Asperger's is not a crime
Me too, I'm a little disturbed by the attempts to blame criminal behavior on asperger's syndrome. In my observation, aspies are inclined to be meek and avoid violence. I would actually think that a world full of aspies would actually be a safe, fun place to be.
Of course he's bumping into more people who left google for microsoft--because he's back at microsoft. He can't be bumping into anyone who left microsoft for google, they'd be hundreds of miles away.

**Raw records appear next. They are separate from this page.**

/-! ### Kernel images (R346, R359) -/

/-- Whether the planes of a core hold a kernel. -/
def planesHold (ps : SMap Plane) (h : BitVec 256) : Bool :=
  (List.range 4).all fun q => decide ((SMap.getD ps q ⟨[], [], 0, none⟩).hash = some h)

/-- The start of each image after the 128-byte header. -/
def imageStarts : Nat → List Nat → List Nat
  | _, [] => []
  | a, n :: r => a :: imageStarts ((a + n + 63) / 64 * 64) r

/-- A plane with an image, zero beyond it. -/
def planeOf (img : List Byte) (h : BitVec 256) : Plane := ⟨Mem.ofBytes img, [], img.length, some h⟩

/-- The bytes of an image with the bytes that a broadcast got wrong. -/
def noisy (noise : List (Nat × Nat × Byte)) (q : Nat) (img : List Byte) : List Byte :=
  noise.foldl (fun l x => if x.1 = q ∧ x.2.1 < l.length then l.set x.2.1 x.2.2 else l) (img ++ List.replicate (0x8000 - img.length) 0)

/-- The CRC of a plane image with the bytes that were received. -/
def crcOk (noise : List (Nat × Nat × Byte)) (q : Nat) (img : List Byte) (crc : Nat) : Bool :=
  decide ((crc32c (noisy noise q img)).toNat = crc)

/-- The shadow planes of a core after a broadcast of four images: a plane that receives one records the kernel when the CRC of
what it received is right, and holds no kernel when it is not (R359). -/
def receivePlanes (h : BitVec 256) (imgs : List (List Byte)) (crcs : List Nat) (noise : List (Nat × Nat × Byte))
    (takes : Nat → Bool) (shadow : SMap Plane) : SMap Plane :=
  (imgs.zipIdx).foldl (fun ps x =>
    if !takes x.2 then ps
    else if crcOk noise x.2 x.1 (crcs.getD x.2 0) then SMap.set ps x.2 (planeOf x.1 h)
    else SMap.erase ps x.2) shadow

/-- The kernel that shadow plane q of a core holds. -/
def Core.shadowHash (k : Core) (q : Nat) : Option (BitVec 256) := (SMap.get? k.shadow q).bind Plane.hash

/-- KERNEL_IMAGE_LOAD: the kernel of the group due on a core reaches its shadow planes. A core whose shadow planes hold a
kernel from which a difference is recorded receives that difference, and with it every core of the die, plane by plane, where
that kernel is; any other receives a full reload, and a mismatch after it loses the context. noise is what the core received
wrongly (logs 35 and 134). -/
def kernelImageLoad (t : Trust) (c : Nat) (noise : List (Nat × Nat × Byte)) (m : Mach) : Mach :=
  match m.dueGroup c with
  | none => m
  | some (l, _) =>
    let k := m.core c
    if planesHold k.active l.hash || planesHold k.shadow l.hash then m
    else
      match agentWords t m l.ctx l.desc 16 with
      | .error (some w) => m.loseAgent true w l.ctx (dieOf c)
      | .error none => m
      | .ok hd =>
        match (l.lens.zip (imageStarts 128 l.lens)).mapM fun x => agentRead t m l.ctx (l.desc + x.2) x.1 with
        | .error (some w) => m.loseAgent true w l.ctx (dieOf c)
        | .error none => m
        | .ok imgs =>
          let crcs := (List.range 4).map fun i => wbits (wordAt hd (7 + i)) 63 32
          let base := k.shadowHash 0
          let full := match base with | none => true | some b => !planesHold k.shadow b || !Config.recorded b l.hash
          let others : List Nat := if full then [] else m.cores.keys.filter fun x => decide (x ≠ c ∧ dieOf x = dieOf c)
          let m := others.foldl (fun m x => m.onCore x fun k =>
            { k with shadow := receivePlanes l.hash imgs crcs [] (fun q => decide (k.shadowHash q = base)) k.shadow }) m
          let m := m.onCore c fun k => { k with shadow := receivePlanes l.hash imgs crcs noise (fun _ => true) k.shadow }
          if full && !planesHold (m.core c).shadow l.hash then m.notify
            { ctx := l.ctx, reason := 5, trap := 0, die := dieOf c, core := t.logical (dieOf c) (physOf c), seq := 0,
              addr := 0, event := plainEvent l.ctx (t.logical (dieOf c) (physOf c)) }
          else m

It's not a hardware problem
Depends on what services they plan to provide, but I can say that hand picking motherboard components and power supplies is going to be only a tiny part of microsoft's or msn's cost issue. The main problem is if they use IIS/dot net to perform the services, the inefficiency of the application/OS stack will destroy the 10% savings from hardware choices.
My own employer uses IIS for all web services. The have small datacenter at one location with about 50 windows server machines and by my estimate of the actual work they do, they could all be replaced by about 3 boxes if they were running on any unix-like OS from AIX to Linux. Hysterically, the main app is actually cross-platform so they could easily make this transition if they wanted to save $10k a month on a/c and power.